▶ [What you have to do]
Would you restate the entries below word for word, starting at the first line and ending with the one that has "written in -/"?

Stored data

-- ==== Sys2Proof/Certificates/Slice0/Obligations.lean ====
section
/-! DEFINITION. The statements for the provers, one definition each, with what they are written in. -/

namespace Sys2Proof.Claims

open Sys2Proof.Machine

/-! ### What the statements are written in -/

/-- The fragment in focus issues `i` in the place `c`: the decode checks of R100 pass, the form is no collective that still
waits (R167), and CHECK finds no early read (R105). -/
def Issues (i : Instr) (s : State) (c : Ctx) : Prop :=
  ctxOf s = some c ∧ decodeCheck c i = none ∧ (collective i (modeType c.frag.mode) && !c.frag.released) = false ∧
    stallCheck s c i = none

/-- IT of the issuing fragment (R120). -/
def itOf (c : Ctx) : Nat := intType (modeType c.frag.mode)

/-- A source in a lane, at a width. -/
def src (s : State) (c : Ctx) (n : Nat) (a : Code) (lane : Nat) : BitVec 64 :=
  (readCode s c (modeType c.frag.mode) n a lane).1

/-- A B operand in a lane, at a width. -/
def srcB (s : State) (c : Ctx) (n : Nat) (b : Src) (lane : Nat) : BitVec 64 :=
  (readSrc s c (modeType c.frag.mode) n b lane).1

/-- A B operand of the integer class in a lane (R120, R121): a literal is one of IT, under a floating TYPE too (the model's
reading, log entry 82). -/
def srcI (s : State) (c : Ctx) (b : Src) (lane : Nat) : BitVec 64 :=
  match b with
  | .reg code => src s c (tyBits (itOf c)) code lane
  | .lit x => (match itOf c with | 2 => x.signExtend 64 | 4 => (x.extractLsb' 0 16).setWidth 64
                                 | 5 => (x.extractLsb' 0 8).setWidth 64 | _ => x.setWidth 64)

/-- A 32-bit B operand of an index or a field, whatever TYPE is: the 32 bits of its register, or the literal word (log entry
84). -/
def index32 (s : State) (c : Ctx) (b : Src) (lane : Nat) : BitVec 64 :=
  match b with
  | .reg code => (readCode s c (modeType c.frag.mode) 32 code lane).1
  | .lit x => x.setWidth 64

/-- The low bits of a B operand of FTAGW, WPERM, RDLANE and WRLANE (R153): its register's 32 bits, or those of the literal as a
value of TYPE, which under F64 is widened (R22; log entry 84). -/
def low32 (s : State) (c : Ctx) (b : Src) (lane : Nat) : BitVec 64 :=
  match b with
  | .reg code => (readCode s c (modeType c.frag.mode) 32 code lane).1
  | .lit x => (literalValue (modeType c.frag.mode) x).extractLsb' 0 32 |>.setWidth 64

/-- A result modulo 2^n. -/
def mod2 (n : Nat) (z : Int) : BitVec 64 := BitVec.ofInt 64 (z % (2 ^ n : Nat))

/-- The value of an n-bit pattern in two's complement. -/
def twos (n : Nat) (x : BitVec 64) : Int :=
  if 2 ^ (n - 1) ≤ x.toNat then (x.toNat : Int) - (2 ^ n : Nat) else x.toNat

/-- The value of a pattern of an integer type. -/
def val (t : Nat) (x : BitVec 64) : Int := if isSigned t then twos (tyBits t) x else x.toNat

/-- The bits of `f`, from bit 0 to bit n − 1. -/
def bitsOf (n : Nat) (f : Nat → Bool) : BitVec 64 :=
  BitVec.ofNat 64 ((List.range n).foldr (fun k r => r + (f k).toNat * 2 ^ k) 0)

/-- What R146 computes from two sources of n bits. -/
inductive IntOp where
  | add | sub | mul | mulh | addc | min | max | shl | shr | sar | rot | and | or | xor | andn
  deriving DecidableEq, Repr

/-- The table of R146, by the form's rule. -/
def IntOp.value (o : IntOp) (t : Nat) (a b : BitVec 64) : BitVec 64 :=
  let n := tyBits t
  let k := b.toNat % n
  match o with
  | .add => mod2 n (val t a + val t b)
  | .sub => mod2 n (val t a - val t b)
  | .mul => mod2 n (val t a * val t b)
  | .mulh => mod2 n (val t a * val t b / (2 ^ n : Nat))
  | .addc => if 2 ^ n ≤ a.toNat + b.toNat then 1 else 0
  | .min => if val t b < val t a then b else a
  | .max => if val t a < val t b then b else a
  | .shl => mod2 n (a.toNat * 2 ^ k)
  | .shr => mod2 n (a.toNat / 2 ^ k)
  | .sar => mod2 n (twos n a / (2 ^ k : Nat))
  | .rot => bitsOf n fun j => a.getLsbD ((j + n - k) % n)
  | .and => a &&& b
  | .or => a ||| b
  | .xor => a ^^^ b
  | .andn => a &&& ~~~ b

/-- The forms of R146 with two sources, format A, and what each computes. -/
def intPairs : List ((BitVec 3 → Code → Code → Src → Instr) × IntOp) :=
  [(.iaddA, .add), (.isub, .sub), (.imul, .mul), (.imulh, .mulh), (.iaddc, .addc), (.imin, .min), (.imax, .max),
   (.shlA, .shl), (.shrA, .shr), (.sarA, .sar), (.rot, .rot), (.andA, .and), (.or, .or), (.xor, .xor), (.andn, .andn)]

/-- The forms of R146 with IMM7. -/
def intImms : List ((BitVec 3 → Code → Code → BitVec 7 → Instr) × IntOp) :=
  [(.iaddB, .add), (.shlB, .shl), (.shrB, .shr), (.sarB, .sar), (.andB, .and)]

/-- The number of leading zeros, from bit n − 1 down. -/
def leadingZeros (n : Nat) (a : BitVec 64) : Nat :=
  ((List.range n).reverse.takeWhile fun k => !a.getLsbD k).length

/-- The forms of R146 with one source. -/
def intSingles : List ((BitVec 3 → Code → Code → Instr) × (Nat → BitVec 64 → BitVec 64)) :=
  [(.ineg, fun t a => mod2 (tyBits t) (-(val t a))),
   (.iabs, fun t a => if val t a < 0 then mod2 (tyBits t) (-(val t a)) else a),
   (.clz, fun t a => BitVec.ofNat 64 (leadingZeros (tyBits t) a)),
   (.popc, fun t a => BitVec.ofNat 64 ((List.range (tyBits t)).countP a.getLsbD)),
   (.brev, fun t a => bitsOf (tyBits t) fun k => a.getLsbD (tyBits t - 1 - k))]

/-- The field that BFX extracts (R147). -/
def fieldOf (t : Nat) (a b : BitVec 64) : BitVec 64 :=
  let n := tyBits t
  let pos := (b.extractLsb' 0 8).toNat
  let len := min (b.extractLsb' 8 8).toNat n
  let bit (k : Nat) : Bool := if k < n then a.getLsbD k else isSigned t && a.getLsbD (n - 1)
  if len = 0 then 0
  else bitsOf n fun k => if k < len then bit (pos + k) else isSigned t && bit (pos + len - 1)

/-- What BFI makes of d (R147). -/
def inserted (t : Nat) (d a b : BitVec 64) : BitVec 64 :=
  let n := tyBits t
  let pos := (b.extractLsb' 0 8).toNat
  let len := min (b.extractLsb' 8 8).toNat n
  bitsOf n fun k => if pos ≤ k ∧ k < pos + len then a.getLsbD (k - pos) else d.getLsbD k

/-- A result in IT with tag 62, per lane of ACTIVE or once. -/
def intDone (c : Ctx) (i : Instr) (s : State) (d : Code) (f : Nat → BitVec 64) : State :=
  complete c i s (resultWrites s c i d (is64 (itOf c)) (itOf c) fun lane => (f lane, 62))

/-- The comparisons of R148. -/
def icmpHolds (k : IntCond) (x y : Int) : Bool :=
  match k with
  | .eq => x == y | .ne => x != y | .lt => x < y | .le => x ≤ y | .gt => x > y | .ge => x ≥ y

/-- Completion with predicate `p` set, in the lanes of ACTIVE, to where `f` holds; the other lanes keep it. -/
def predDone (c : Ctx) (i : Instr) (s : State) (p : BitVec 3) (f : Nat → Bool) : State :=
  complete c i s (writePred c p.toNat (issueActive s c) (lanesWhere (issueActive s c) f))

/-- The predicate logic of R141, bit by bit. -/
def predLogics : List ((BitVec 3 → BitVec 3 → BitVec 3 → BitVec 3 → Instr) × (Bool → Bool → Bool)) :=
  [(.pand, fun a b => a && b), (.por, fun a b => a || b), (.pxor, fun a b => a != b),
   (fun w d a _ => .pnot w d a, fun a _ => !a), (fun w d a _ => .pmov w d a, fun a _ => a)]

/-! Floating point. -/

/-- An operand of TYPE in a lane: its value and its significance. -/
def arg (s : State) (c : Ctx) (a : Code) (lane : Nat) : FIn :=
  finOf (modeType c.frag.mode) c.frag.mode (readCode s c (modeType c.frag.mode) (tyBits (modeType c.frag.mode)) a lane)

/-- A B operand of TYPE in a lane. -/
def argB (s : State) (c : Ctx) (b : Src) (lane : Nat) : FIn :=
  finOf (modeType c.frag.mode) c.frag.mode (readSrc s c (modeType c.frag.mode) (tyBits (modeType c.frag.mode)) b lane)

/-- The operand with its sign inverted. -/
def negated (x : FIn) : FIn := { x with v := x.v.neg }

/-- A result of the Sign class (R159): the bits as they are, no exception, and the tag of the magnitude's operand, capped
by R76. -/
def signResult (t : Nat) (bits : BitVec 64) (tag : Tag) : LaneRes :=
  { bits := bits, tag := BitVec.ofNat 6 (capTag t ⟨decodeF t bits, 0, true⟩ (sigNorm tag (precision t))), exc := 0 }
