-- ==== Sys2Proof/Laws/PerInstr.lean ====
section
/-! SUPPORT. One law for every instruction as syntax: how many words it has. -/

set_option Elab.async false

namespace Sys2Proof.Laws.Sized

/-- The words of an instruction (R92, R97): at most a first word and two literal words; an instruction with a word of its own
has a first one, and what has no word is an event. -/
def Statement (i : Instr) : Prop :=
  (encode i).length ≤ 3 ∧ (i.hasOwnWord = true → encode i ≠ [])
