-- ==== Sys2Proof/Tests/Slice0.lean ====
section
/-! SUPPORT. The model's own tests: ill-formed terms that the checks refuse, words of the spec that decode to their
instructions, worked examples of the spec, and for every statement with hypotheses a concrete state and operands that meet
them. -/

set_option Elab.async false
set_option maxRecDepth 100000

namespace Sys2Proof.Tests

open Sys2Proof Sys2Proof.Machine Sys2Proof.Claims

/-! ### Well-formedness: an ill-formed term for each check -/

theorem test_wf_mode_guard : Instr.wf (.mode 0 0 16) = false := by decide
theorem test_wf_mode_type : Instr.wf (.mode 0 1 14) = false := by decide
theorem test_wf_mode_round : Instr.wf (.mode 0 2 4) = false := by decide
theorem test_wf_mode_scope : Instr.wf (.mode 0 3 6) = false := by decide
theorem test_wf_mode_setslot : Instr.wf (.mode 0 4 4) = false := by decide
theorem test_wf_mode_sigmin : Instr.wf (.mode 0 5 64) = false := by decide
theorem test_wf_mode_trapen : Instr.wf (.mode 0 6 32) = false := by decide
theorem test_wf_mode_flags : Instr.wf (.mode 0 7 8) = false := by decide
theorem test_wf_literal_code : Instr.wf (.iaddA 0 1 2 (.reg 127)) = false := by decide
theorem test_wf_service_code : Instr.wf (.svc 0 0x3F81) = false := by decide
theorem test_wf_return_code : Instr.wf (.svcSigret 0 0x3F83) = false := by decide
theorem test_wf_assigned_opcode : Instr.wf (.unassignedOpcode 0) = false := by decide
theorem test_wf_accepts : Instr.wf (.mode 0 1 13) = true ∧ Instr.wf (.svc 0 0x3F83) = true ∧
    Instr.wf (.unassignedOpcode 0x1DC00000) = true := by decide

/-! ### Decoding: words written out from the spec's encodings -/

theorem test_decode_control : decode [0x0020000B] = .ok (.mode 0 0 11, []) := by decide
theorem test_decode_predicate : decode [0x02204103] = .ok (.pand 0 1 2 3, []) := by decide
theorem test_decode_move : decode [0x03E0FFFE] = .ok (.movi 0 3 0xFFFE, []) := by decide
theorem test_decode_integer : decode [0x04C18002] = .ok (.iaddc 0 6 0 (.reg 2), []) := by decide
theorem test_decode_literal : decode [0x040180FF, 0xDEADBEEF, 5] = .ok (.iaddA 0 6 1 (.lit 0xDEADBEEF), [5]) := by decide
theorem test_decode_float : decode [0x08014201] = .ok (.fadd 0 5 4 (.reg 1), []) := by decide
theorem test_decode_compare : decode [0x09C48001] = .ok (.fcmp 0 .lt 2 0 (.reg 1), []) := by decide
theorem test_decode_convert : decode [0x0A008086] = .ok (.fcvt 0 2 1 6, []) := by decide
theorem test_decode_tag : decode [0x0B20C005] = .ok (.ftagw 0 3 (.reg 5), []) := by decide
theorem test_decode_lane : decode [0x0CE0C101] = .ok (.shflXorB 0 3 2 1, []) := by decide
theorem test_decode_vote : decode [0x0D108082] = .ok (.voteBallot 0 66 1, []) := by decide
theorem test_decode_reduce : decode [0x0D510300] = .ok (.wred 0 68 6 .add, []) := by decide
theorem test_decode_load : decode [0x10014063] = .ok (.ldM 0 5 0 .plain 0x63, []) := by decide
theorem test_decode_atom : decode [0x12018460] = .ok (.atomAdd 0 6 2 .plain 96, []) := by decide
theorem test_decode_exact_sum : decode [0x11C20963] = .ok (.fatom 0 8 4 .rel 99, []) := by decide
theorem test_decode_fence : decode [0x13000180] = .ok (.fenceAr 0, []) := by decide
theorem test_decode_wload : decode [0x14118200] = .ok (.wload 0 70 1, []) := by decide
theorem test_decode_mma : decode [0x14310400] = .ok (.mma 0 68 2, []) := by decide
theorem test_decode_accrd : decode [0x14720031] = .ok (.accrd 0 72 3 1, []) := by decide
theorem test_decode_ironp : decode [0x14D08000] = .ok (.ironp 0 66, []) := by decide
theorem test_decode_copy : decode [0x14F28850] = .ok (.copy 0 74 4 5, []) := by decide
theorem test_decode_cancel : decode [0x15802500] = .ok (.cancel 0 74, []) := by decide
theorem test_decode_opwait : decode [0x15D32500] = .ok (.opwait 0 76 74, []) := by decide
theorem test_decode_send : decode [0x18002143] = .ok (.send 0 66 (.reg 67), []) := by decide
theorem test_decode_recv : decode [0x18522480] = .ok (.recv 0 72 73, []) := by decide
theorem test_decode_jwait : decode [0x18600003] = .ok (.jwait 0 3, []) := by decide
theorem test_decode_paten : decode [0x18800012] = .ok (.patenOn 0 2, []) := by decide
theorem test_decode_barriers : decode [0x18C00000] = .ok (.bar 0, []) ∧ decode [0x18E00000] = .ok (.sbar 0, []) := by decide
theorem test_decode_trap : decode [0x19000005] = .ok (.trap 0 5, []) := by decide
theorem test_decode_rdsys : decode [0x1C110020] = .ok (.rdsys 0 68 0x20, []) := by decide
theorem test_decode_eret : decode [0x1C400000] = .ok (.eret 0, []) := by decide
theorem test_decode_hrel : decode [0x1CC02182] = .ok (.hrelSignal 0 67, []) := by decide
theorem test_decode_bkpt : decode [0x1DA00007] = .ok (.bkpt 0 7, []) := by decide
theorem test_decode_stall_count : decode [0xE0000000] = .ok (.nop 7, []) := by decide
theorem test_decode_reserved_bit : decode [0x0220410B] = .error .reservedField := by decide
theorem test_decode_unassigned : decode [0x03200000] = .ok (.unassignedOpcode 0x03200000, []) := by decide
theorem test_table_word : decodeTableWord 32 0x040180FF = some (.iaddA 0 6 1 (.lit 0)) := by decide

/-! ### A small state: one fragment about to issue an instruction -/

/-- The fragment that a placed instruction issues from: the supervisor's for a privileged form. -/
def placedRef (i : Instr) : FragRef := ⟨if privilegedOpcode (opcodeOf (firstWord i)) then 64 else 0, 0, 0⟩

/-- An instruction at address 0 of a fresh device, its fragment in focus, past any collective wait. -/
def placed (i : Instr) : State :=
  modFrag { placeWords State.reset (encode i) with focus := some ⟨0, placedRef i⟩ } 0 (placedRef i) fun f =>
    { f with released := true }

def onFrag (s : State) (f : Fragment → Fragment) : State :=
  match s.focus with | some x => modFrag s x.core x.ref f | none => s

def onWave (s : State) (f : Wave → Wave) : State :=
  match s.focus with | some x => modWave s x.core x.ref.block x.ref.wave f | none => s

def onBlock (s : State) (f : Block → Block) : State :=
  match s.focus with | some x => modBlock s x.core x.ref.block f | none => s

def withType (s : State) (t : Nat) : State := onFrag s fun f => { f with mode := BitVec.ofNat 32 (7 + 16 * t) }

def withS (s : State) (k : Nat) (v : BitVec 64) (tag : Tag := 62) : State :=
  onFrag s fun f => { f with s := cellSet {} k ⟨v, tag⟩ f.s }

def withV (s : State) (lane n : Nat) (v : BitVec 32) (tag : Tag := 62) : State :=
  onWave s fun w => { w with regs := cellSet {} (w.cell lane n) ⟨v, tag⟩ w.regs }

def withExec (s : State) (m : Lanes) : State := onFrag s fun f => { f with exec := m }

def withRec (s : State) (k : Nat) (r : BitVec 256) : State := onBlock s fun b => { b with recs := cellSet 0 k r b.recs }
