-- ==== Sys2Proof/Machine/Operands.lean ====
section
/-! DEFINITION. The operand forms: how a command token is read as an operation (R62), the code of ST (R65), the
numbers of the record indices, and which byte of the latched record goes out next (R43, R110). -/

namespace Sys2Proof.Machine

/-- `cmd_op` as its bit (R62). -/
def Op.bit : Op → Nat
  | .encode => 0
  | .decode => 1

/-- The command's wires seen as one word `{op, len}` of `1 + LEN_WIDTH` bits (R62). -/
def CmdToken.word (t : CmdToken) : Nat := t.op.bit * 2 ^ Config.lenWidth + t.len.toNat

/-- The operation a command token selects: `cmd_op` tells which (R67). -/
def CmdToken.instr (t : CmdToken) : Instr :=
  match t.op with
  | .encode => .encode t.len.toNat
  | .decode => .decode t.len.toNat

/-- The 3-bit code of ST (R65). -/
def Phase.code : Phase → Nat
  | .idle => 0
  | .encScan => 1
  | .encEmit => 2
  | .decFetch => 3
  | .decExpand => 4
  | .resp => 5

/-- `SER_IDX` and `DES_IDX` as numbers (R25, R26). -/
def RecIdx.toNat : RecIdx → Nat
  | .high => 0
  | .low => 1
  | .value => 2

/-- `rsp_status` as its bit (R63). -/
def Status.bit : Status → Nat
  | .ok => 0
  | .malformedInput => 1

/-- The record in the serializer's latch, `(SER_COUNT, SER_VALUE)` (R25). -/
def State.latched (s : State) : Record := ⟨s.serCount, s.serValue⟩

/-- The encoder's open run as a record, `(RUN_COUNT, RUN_VALUE)` (R24). -/
def State.openRecord (s : State) : Record := ⟨s.runCount, s.runValue⟩

/-- The byte of the latched record that `SER_IDX` picks (R43, R110). -/
def State.serByte (s : State) : Byte :=
  match s.serIdx with
  | .high => highByte s.serCount
  | .low => lowByte s.serCount
  | .value => s.serValue

end Sys2Proof.Machine
end

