-- ==== Sys2Proof/Laws/Codec.lean ====
section
/-! SUPPORT. How the functions of the function level act on lists put together from parts. -/

namespace Sys2Proof.Codec

theorem expand_append (a b : List Record) : expand (a ++ b) = expand a ++ expand b := by simp [expand]

theorem expand_singleton (r : Record) : expand [r] = List.replicate r.count.toNat r.value := by simp [expand]

theorem serialize_append (a b : List Record) : serialize (a ++ b) = serialize a ++ serialize b := by
  simp [serialize]

theorem serialize_singleton (r : Record) : serialize [r] = pack r := by simp [serialize]

theorem serialize_length (a : List Record) : (serialize a).length = 3 * a.length := by
  induction a with
  | nil => rfl
  | cons r a ih =>
    simp only [serialize, List.flatMap_cons, List.length_append, pack, List.length_cons, List.length_nil] at ih ⊢
    omega

/-- `snoc` touches only the last record (R93). -/
theorem snoc_append (rs : List Record) (r : Record) (x : Byte) :
    snoc (rs ++ [r]) x =
      rs ++ if r.value = x ∧ r.count.toNat < 65535 then [⟨r.count + 1, r.value⟩] else [r, ⟨1, x⟩] := by
  induction rs with
  | nil => simp [snoc, Config.maxCount]
  | cons a rs ih =>
    cases rs with
    | nil => simp [snoc, Config.maxCount]
    | cons b rs =>
      simp only [List.cons_append] at ih ⊢
      rw [snoc, ih]

theorem encFold_append_singleton (p : List Byte) (x : Byte) : encFold (p ++ [x]) = snoc (encFold p) x := by
  simp [encFold]

end Sys2Proof.Codec
end

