/-- A handshake on the channel that ST serves, with the counter not 0, is all that an event needs. -/
theorem State.exists_event {s : State} {e : Edge} (hc : s.CountersReady) (hh : s.handshake e = true) :
    ∃ t, s.Event t := by
  obtain ⟨hrem, hexp⟩ := hc
  cases hs : s.st with
  | idle =>
    obtain ⟨_, c, q, hq⟩ := State.cmdValid_iff.1 ((State.handshake_idle _ hs).symm.trans hh)
    exact State.exists_command_event hs hq
  | encScan =>
    obtain ⟨_, b, d, hd⟩ := State.dinValid_iff.1 ((State.handshake_encScan _ hs).symm.trans hh)
    exact ⟨_, .scan b d hs (hrem (.inl hs)) hd⟩
  | encEmit => exact ⟨_, .emit hs⟩
  | decFetch =>
    obtain ⟨_, b, d, hd⟩ := State.dinValid_iff.1 ((State.handshake_decFetch _ hs).symm.trans hh)
    exact ⟨_, .fetch b d hs (hrem (.inr hs)) hd⟩
  | decExpand => exact ⟨_, .expand hs (hexp hs)⟩
  | resp => exact ⟨_, .respond hs⟩

theorem State.tick_cmdValid (s : State) : s.tick.cmdValid s.edge = s.cmdValid s.edge := by
  simp [State.cmdValid]

theorem State.tick_dinValid (s : State) : s.tick.dinValid s.edge = s.dinValid s.edge := by
  simp [State.dinValid]

/-- What an edge raises is raised again at another edge like it, so that edge changes nothing. -/
theorem State.tick_handshake (s : State) : s.tick.handshake s.edge = s.handshake s.edge := by
  rw [State.handshake, State.tick_cmdValid, State.tick_dinValid]
  rfl

/-- What ST selects, on its own channel and with its counter not 0, happens: the step is an event. -/
theorem step_event_of_handshake {s : State} (hc : s.CountersReady) (hr : s.edge.rst = false)
    (hh : s.handshake s.edge = true) : ∃ t, step s = .next t ∧ s.tick.Event t := by
  obtain ⟨t, he⟩ := State.exists_event (s := s.tick) hc (s.tick_handshake.trans hh)
  exact ⟨t, step_of_event hr hh he, he⟩

/-- Settles O13: with the invariant the counters are not 0, so the step is an event, and an event moves a token. -/
theorem willingPartnerMeansProgress : Obligations.WillingPartnerMeansProgress := by
  unfold Obligations.WillingPartnerMeansProgress
  intro s hinv hr hh
  obtain ⟨t, ht, he⟩ := step_event_of_handshake hinv.countersReady hr hh
  exact ⟨t, ht, he.not_noToken⟩

/-! ### Without a handshake nothing moves -/

/-- Waiting at an edge that comes again and again lasts for ever. -/
theorem runSteps_stuck (n : Nat) {s : State} (hsched : s.sched = []) (hstuck : s.Stuck s.rest) :
    ∃ t, runSteps n s = .next t ∧ s.SameRegs t ∧ s.NoToken t ∧ t.Stuck t.rest := by
  induction n generalizing s with
  | zero => exact ⟨s, rfl, by simp [State.SameRegs], .refl s, hstuck⟩
  | succ n ih =>
    obtain ⟨hidle, hrst, hhand⟩ := hstuck
    have hedge : s.edge = s.rest := State.edge_of_sched_nil hsched
    have hstep : step s = .next s.tick := step_waits (hedge ▸ hrst) (hedge ▸ hhand)
    have hhand' : s.tick.handshake s.tick.rest = false := by
      rw [State.tick_rest, ← hedge, State.tick_handshake, hedge, hhand]
    obtain ⟨t, ht, hregs, htok, hst⟩ := ih (s := s.tick) (by simp [hsched]) ⟨hidle, hrst, hhand'⟩
    exact ⟨t, (runSteps_succ hstep).trans ht, hregs, htok, hst⟩

/-- Settles O12: a step without a handshake is `tick`, and with no other edge to come the next one is as the last. -/
theorem waitingMovesNothing : Obligations.WaitingMovesNothing := by
  unfold Obligations.WaitingMovesNothing
  exact ⟨fun s ⟨hr, hh⟩ => ⟨step_waits hr hh, s.tick_sameRegs, s.tick_noToken⟩,
    fun _ n hsched hstuck => runSteps_stuck n hsched hstuck⟩

end Sys2Proof.Machine

/-! PROOFS. O8, O10, O11: what an edge does with reset, with the channels, and whose operation it performs (R41, R42,
R62, R65, R170). -/

namespace Sys2Proof.Machine

/-! ### Reset -/

theorem step_reset {s : State} (hr : s.edge.rst = true) : step s = .next (s.tick.resetEdge s.edge) := if_pos hr

/-- A host that withdraws nothing keeps its command on offer over a reset edge (log 6). -/
theorem State.resetEdge_cmdValid {s : State} (e : Edge) (hw : s.edge.cmdWithdraw = 0)
    (h : s.cmdValid s.edge = true) : (s.tick.resetEdge s.edge).cmdValid e = true := by
  obtain ⟨hoffer, c, q, hc⟩ := State.cmdValid_iff.1 h
  exact State.cmdValid_iff.2 ⟨.inl (by simpa [State.resetEdge, hw] using hoffer), c, q,
    by simp [State.resetEdge, hw, hc]⟩

/-- A provider that withdraws nothing keeps its byte on offer over a reset edge (log 6). -/
theorem State.resetEdge_dinValid {s : State} (e : Edge) (hw : s.edge.dinWithdraw = 0)
    (h : s.dinValid s.edge = true) : (s.tick.resetEdge s.edge).dinValid e = true := by
  obtain ⟨hoffer, b, d, hd⟩ := State.dinValid_iff.1 h
  exact State.dinValid_iff.2 ⟨.inl (by simpa [State.resetEdge, hw] using hoffer), b, d,
    by simp [State.resetEdge, hw, hd]⟩

/-- Settles O8: the step is the reset edge, whose registers are those of R34. -/
theorem resetEdgeFromAnyState : Obligations.ResetEdgeFromAnyState := by
  unfold Obligations.ResetEdgeFromAnyState
  exact fun s hr => ⟨_, step_reset hr, ⟨rfl, rfl, rfl, rfl, rfl, rfl, rfl, rfl, rfl, rfl, rfl, rfl, rfl⟩, rfl, rfl, rfl,
    rfl, rfl, rfl, State.resetEdge_cmdValid _, State.resetEdge_dinValid _⟩

/-! ### The channels -/

theorem State.ChannelLaw.refl (s : State) : s.ChannelLaw s := by simp [State.ChannelLaw]

theorem State.ChannelLaw.trans {s t u : State} (h : s.ChannelLaw t) (g : t.ChannelLaw u) : s.ChannelLaw u := by
  obtain ⟨⟨c, hc⟩, ⟨d, hd⟩, ⟨o, ho⟩, ⟨r, hr⟩⟩ := h
  obtain ⟨⟨c', hc'⟩, ⟨d', hd'⟩, ⟨o', ho'⟩, ⟨r', hr'⟩⟩ := g
  exact ⟨⟨c ++ c', by rw [hc, hc', List.append_assoc]⟩, ⟨d ++ d', by rw [hd, hd', List.append_assoc]⟩,
    ⟨o ++ o', by rw [ho', ho, List.append_assoc]⟩, ⟨r ++ r', by rw [hr', hr, List.append_assoc]⟩⟩

theorem State.Event.channelLaw {s t : State} (h : s.Event t) : s.ChannelLaw t := by
  rcases h.token with ⟨_, _, _, c, hc, hd, ho, hr⟩ | ⟨_, _, _, b, hd, hc, ho, hr⟩ |
    ⟨_, _, _, b, _, ho, hc, hd, hr⟩ | ⟨_, _, _, hr, hc, hd, ho⟩
  · exact ⟨⟨[c], hc⟩, ⟨[], hd.symm⟩, ⟨[], by simp [ho]⟩, ⟨[], by simp [hr]⟩⟩
  · exact ⟨⟨[], hc.symm⟩, ⟨[b], hd⟩, ⟨[], by simp [ho]⟩, ⟨[], by simp [hr]⟩⟩
  · exact ⟨⟨[], hc.symm⟩, ⟨[], hd.symm⟩, ⟨[b], ho⟩, ⟨[], by simp [hr]⟩⟩
  · exact ⟨⟨[], hc.symm⟩, ⟨[], hd.symm⟩, ⟨[], by simp [ho]⟩, ⟨[s.status], hr⟩⟩

theorem exec_channelLaw {i : Instr} {s t : State} (h : exec i s = .next t) : s.ChannelLaw t :=
  exec_keeps (P := s.ChannelLaw) (fun he hs => hs.trans he.channelLaw) h (.refl s)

▶ [Answer area]
-- ==== Sys2Proof/Certificates/Slice0/Obligations.lean ====
section
/-! DEFINITION. The statements for the provers, one definition each, with what they are written in. -/

namespace Sys2Proof.Claims

open Sys2Proof.Machine

/-! ### What the statements are written in -/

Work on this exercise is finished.